Читаем без скачивания Русская армия на чужбине. Галлиполийская эпопея. Том 12 - Сергей Владимирович Волков
Шрифт:
Интервал:
Закладка:
«Мы ждем полного выяснения позиции Франции, – говорил генерал Врангель. – Если она не признает армию, как ядра новой борьбы с большевизмом, я найду путь для продолжения этой борьбы».
В этих словах левая печать усмотрела угрозу – нечто зловещее. На генерала Врангеля посыпались обвинения, что он хочет начать какую-то новую авантюру, жертвуя людьми ради своего личного честолюбия. «Дело Крыма безвозвратно кончено», – не без злорадства провозглашали они.
Для тех, кто не жил с армией, было непонятно, что иначе и не мог говорить генерал Врангель.

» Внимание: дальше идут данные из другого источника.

-- ==== Sys2Proof/Machine/Former.lean ====
section
/-! DEFINITION. The former and the issue slots of a site (R148 to R166, R362, R363), and shipping
(R63, R64). -/

namespace Sys2Proof.Machine
variable {s0 : State}

/-! ### Ages (R163) -/

/-- R161: a crew's members are blocked, as the last turn found or as their flags show now. -/
def State.crewBlocked (s : State) (c : Crew) : Bool :=
  c.blocked || c.fids.any fun fid =>
    let f := s.fibre (fkey c.gang fid)
    f.holds 15 || (match c.hints with
      | some h => (waitSet h true false).any f.holds
      | none => false)

/-- A crew that is not ready to issue: blocked, or held by something else. -/
def State.crewHeld (s : State) (c : Crew) : Bool :=
  decide (c.stall ≠ 0) || decide (0 < c.idle) || s.crewBlocked c || c.evict || c.fids.any fun fid =>
    s.fenced (s.fibre (fkey c.gang fid))

/-- The crews of a site, by slot. -/
def State.crewsOf (s : State) (site : Nat) : List (Nat × Crew) :=
  (KV.range (ckey site 0) 256 s.crews).map fun c => (c.1 - ckey site 0, c.2)

/-- Canonical crew c of a gang on a site of L lanes (R150, R171). -/
def State.canonical (s : State) (gk l c : Nat) : List Nat :=
  (s.gangFibres gk).filter fun k => decide (k % 1024 / l = c)

/-- R160: the canonical crews whose members all wait at one CREWJOIN of a site: their wait is over. -/
def State.joinable (s : State) (site : Nat) : List (List Nat) :=
  let n := lanesOf site
  let at_ (k : Nat) : Option VAddr :=
    let f := s.fibre k
    if f.site = site ∧ f.halt = none ∧ f.park = none then
      match f.wait with
      | some ⟨.join pc, _⟩ => some pc
      | _ => none
    else none
  let found := s.fibres.filterMap fun f => (at_ f.1).map fun pc => (f.2.gang, f.2.fid / n, pc)
  (found.foldl (fun a x => if a.contains x then a else a ++ [x]) []).filterMap fun x =>
    let m := s.canonical x.1 n x.2.1
    if s.issues site (s.gang x.1) && m.all fun k => decide (at_ k = some x.2.2) then some m else none

/-- Fibres of a site's boathouse that may form: those of a complete CREWJOIN among them (R160, R161). -/
def State.boathouse (s : State) (site : Nat) : List (Nat × Fibre) :=
  let joins := (s.joinable site).flatten
  s.fibres.filter fun f => decide (f.2.site = site) && (f.2.formable || joins.contains f.1) &&
    (s.gang f.2.gang).started && s.issues site (s.gang f.2.gang)

/-- Runnable fibres of a site. -/
def State.runnable (s : State) (site : Nat) : List Nat :=
  (s.boathouse site).map Prod.fst ++
    ((s.crewsOf site).filter fun c => s.issues site (s.gang c.2.gang) && !s.crewBlocked c.2).flatMap
      fun c => c.2.fids.map (fkey c.2.gang)

/-- R163: overdue among `rn` runnable fibres. -/
def Fibre.overdue (f : Fibre) (rn : Nat) : Bool := decide (8 * rn ≤ f.age)

/-! ### Forming (R151 to R154, R160) -/

/-- An entry of the boathouse: fibres of one gang at one PC, or one that steps, or those that stand
at one step of a walk (R298), or the members of a canonical crew whose CREWJOIN is complete (R160). -/
def sameEntry (a b : Fibre) : Bool :=
  decide (a.gang = b.gang) && decide (a.pc = b.pc) && !a.stepping && !b.stepping &&
    (a.walking == b.walking) &&
    (!a.walking || (decide (a.walk.v0 = b.walk.v0) && decide (a.walk.v1 = b.walk.v1)))

/-- What the former would make of an entry: fids in lane order, whether the crew is full. -/
def State.formOf (s : State) (site gk : Nat) (l : List (Nat × Fibre)) : List Nat × Bool :=
  let n := lanesOf site
  let keys := l.map Prod.fst
  let whole (c : Nat) : Bool :=
    let m := s.canonical gk n c
    !m.isEmpty && m.all keys.contains
  let cs := (List.range (1024 / n)).filter whole
  let oldestIn (c : Nat) : Nat := ((l.filter fun x => decide (x.2.fid / n = c)).map fun x => x.2.age).foldl max 0
  let best := cs.foldl (fun (b : Option Nat) c => match b with
    | none => some c
    | some y => if oldestIn y < oldestIn c then some c else some y) none
  match best with
  | some c => (laneOrder site ((l.filter fun x => decide (x.2.fid / n = c)).map fun x => x.2.fid), true)
  | none =>
    let m := (List.range n).filterMap fun i =>
      (oldest (l.filter fun x => decide (x.2.fid % n = i))).map fun x => x.2.fid
    (m, decide (m.length = n))

/-- Put fibres of a gang into a crew. A walk's pointer pairs are those of its vector (R298). -/
def Run.seat (r : Run s0) (site slot : Nat) (c : Crew) : Run s0 :=
  let r := r.mod fun s => { s with crews := KV.put (ckey site slot) c s.crews }
  r.each c.fids fun r fid => (r.updFibre (fkey c.gang fid) fun f =>
    let f := { f with slot := some slot }
    if f.walking then f.placePairs else f).waited site (fkey c.gang fid)

def State.freeSlot (s : State) (site : Nat) : Option Nat :=
  (List.range (slotsOf site)).find? fun n => !KV.has (ckey site n) s.crews

/-- R153: whether a crew from an entry may form now. -/
def State.mayForm (s : State) (site : Nat) (rn : Nat) (l : List (Nat × Fibre)) (full : Bool) : Bool :=
  full || (match oldest l with
    | none => false
    | some x => x.2.stepping || decide (256 ≤ KV.getD x.1 0 (s.site site).waits) ||
        l.any (fun y => y.2.overdue rn) ||
        (s.crewsOf site).all fun c => decide (c.2.gang ≠ x.2.gang) || s.crewHeld c.2)

/-- The entries of a site's boathouse. -/
def State.entries (s : State) (site : Nat) : List (List (Nat × Fibre)) :=
  let joins := s.joinable site
  let b := s.boathouse site
  (b.filter fun x => decide (x.2.wait = none)).foldl (fun (a : List (List (Nat × Fibre))) x =>
    if a.any fun l => l.any fun y => sameEntry x.2 y.2 then
      a.map fun l => if l.any fun y => sameEntry x.2 y.2 then l ++ [x] else l
    else a ++ [[x]]) [] ++ (joins.map fun m => b.filter fun x => m.contains x.1)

Он говорил так (ив этом была вся сила его слов) потому, что так думали, так чувствовали и этого хотели десятки тысяч людей, офицеров и солдат Русской армии.
У них было свое прошлое, которое они не могли и не хотели забыть, свои подвиги и жертвы, которыми нельзя было пренебречь, у них сохранились ненадломленные силы и крепкий дух, непоколебленная вера в себя и в своих вождей. Они хотели оставаться тем, чем были, Русской армией.

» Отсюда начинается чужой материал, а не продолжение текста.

/-- R193, R194: SEL takes the bits of a where d has ones and those of b elsewhere; BFX extracts the
field that b names and BFI inserts it. -/
def Obligations.SelectAndFields : Prop :=
  ∀ s c cr pc g d a b, Ready s c cr pc → PlainHints (cr.group pc) →
    let v (f : Fibre) (x : BitVec 7) : Word := val (s.gang cr.gang) f x
    (Fields s cr pc g [src a, src b, src d, dst d] →
      (∃ t, exec (.sel g d a b) s = .next t ∧ Lanes s t c cr pc g fun f x =>
        x.gets d ((v f a &&& v f d) ||| (v f b &&& ~~~v f d))) ∧
      (∃ t, exec (.bfi g d a b) s = .next t ∧ Lanes s t c cr pc g fun f x =>
        x.gets d (fieldPut (v f a) (v f b) (v f d)))) ∧
    (Fields s cr pc g [src a, src b, dst d] →
      ∃ t, exec (.bfx g d a b) s = .next t ∧ Lanes s t c cr pc g fun f x =>
        x.gets d (fieldTaken (v f a) (v f b)))

/-- R190, R184: ADDI, ANDI, ORI and XORI with the immediate of the word, or of its IMM hint. -/
def Sys2Proof.Part.ImmediateWords : Prop :=
  ∀ w ∈ immediateWords, ∀ s c cr pc g d a i, Ready s c cr pc → FitMods (cr.group pc) false false →
    Fields s cr pc g [src a, dst d] →
    ∃ t, exec (w.1 g d a i) s = .next t ∧ Lanes s t c cr pc g fun f x =>
      x.gets d (w.2 (val (s.gang cr.gang) f a) (immediate (cr.group pc) i))

/-- R190: SHLI, SHRI and SARI shift by an immediate of 0 to 31. -/
def Sys2Proof.Part.ShiftImmediates : Prop :=
  ∀ w ∈ shiftWords, ∀ s c cr pc g d a i, Ready s c cr pc → FitMods (cr.group pc) false false →
    Fields s cr pc g [src a, dst d] → i.toNat < 32 → (immediate (cr.group pc) i).toNat < 32 →
    ∃ t, exec (w.1 g d a i) s = .next t ∧ Lanes s t c cr pc g fun f x =>
      x.gets d (w.2 (val (s.gang cr.gang) f a) (immediate (cr.group pc) i).toNat)

/-- R191: LDI writes its immediate; under IMM bits 13:7 of it are 0. -/
def Sys2Proof.Part.LoadImmediate : Prop :=
  ∀ s c cr pc g d i, Ready s c cr pc → FitMods (cr.group pc) false false →
    Fields s cr pc g [dst d] → ((cr.group pc).imm = none ∨ i.toNat < 128) →
    ∃ t, exec (.ldi g d i) s = .next t ∧ Lanes s t c cr pc g fun _ x =>
      x.gets d (match (cr.group pc).imm with
        | some p => (p ++ i.extractLsb' 0 7).signExtend 32
        | none => i.signExtend 32)

/-- R190, R191, R184: the words with an immediate operand, alone or widened by an IMM hint. -/
def Obligations.ImmediateOperands : Prop := Part.ImmediateWords ∧ Part.ShiftImmediates ∧ Part.LoadImmediate

/-- R192: IUN applies the function of its func field. -/
def Obligations.UnaryFunctions : Prop :=
  ∀ w ∈ unaryFunctions, ∀ s c cr pc g d a, Ready s c cr pc → PlainHints (cr.group pc) →
    Fields s cr pc g [src a, dst d] →
    ∃ t, exec (.iun g d a w.1) s = .next t ∧ Lanes s t c cr pc g fun f x =>
      x.gets d (w.2 (val (s.gang cr.gang) f a))

/-- R195: ADD64 adds pairs modulo 2^64. -/
def Sys2Proof.Part.Add64Pairs : Prop :=
  ∀ s c cr pc g d a b, Ready s c cr pc → PlainHints (cr.group pc) →
    Fields s cr pc g [src a 2, src b 2, dst d 2] →
    ∃ t, exec (.add64 g d a b) s = .next t ∧ Lanes s t c cr pc g fun f x =>
      x.gets64 d (val64 (s.gang cr.gang) f a + val64 (s.gang cr.gang) f b)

Таким людям нельзя было сказать: «Вы кончили ваше дело, вы больше не нужны и можете расходиться на все четыре стороны, кто куда хочет».
Были ли упадочные настроения среди войск? Да, были. Они не могли не быть. Тяжелые удары судьбы, пережитые испытания, усталость после трехлетних непрерывных боев, лишения и страдания моральные, неизвестность будущего угнетали людей. Чтобы устоять в буре, нужны были исключительные силы, которых у многих не хватило. Но ядро армии было здорово. Люди готовы были идти тем же трудным путем, идти без конца, даже без надежды. Нашлись вожди, которые влили в них новые силы, подкрепили слабевших и падавших и вновь поставили их на ноги.
Положение русских на константинопольском рейде было тяжело, особенно в первое время, когда не организована была помощь. Однако те описания ужаса, которые стали появляться в печати, не соответствовали действительности.
«Уже два дня идет проливной дождь, – отмечает корреспондент. – Подул норд-ост, море свежеет, и палубные пассажиры, а их на каждом пароходе 60 процентов, в ужасном состоянии. Прибавьте к этому полное отсутствие горячей пищи в течение 10 дней, ничтожное количество вообще пищи, и слова объезжавшего пароходы морского врача вам не покажутся преувеличением. «Продержите пароходы еще неделю, и не понадобится хлопот о размещении беженцев. Все они разместятся на Скутарийском кладбище». «Стон и ужас стоят на Босфоре, – пишет другой. – Те лаконические вести, которые идут оттуда, только в слабой степени дают представление о творящемся там кошмаре». И наконец, третий говорит: «Они лежат, потому что не могут сидеть. Они сидят, потому что не в состоянии протянуть руку и произносить слова. Но есть еще стоящие, просящие, протягивающие руки и даже – о ужас, не понятый еще миром, – и даже улыбающиеся. О, эта улыбка распятого! Вспомните ее все, кто имеет еще память».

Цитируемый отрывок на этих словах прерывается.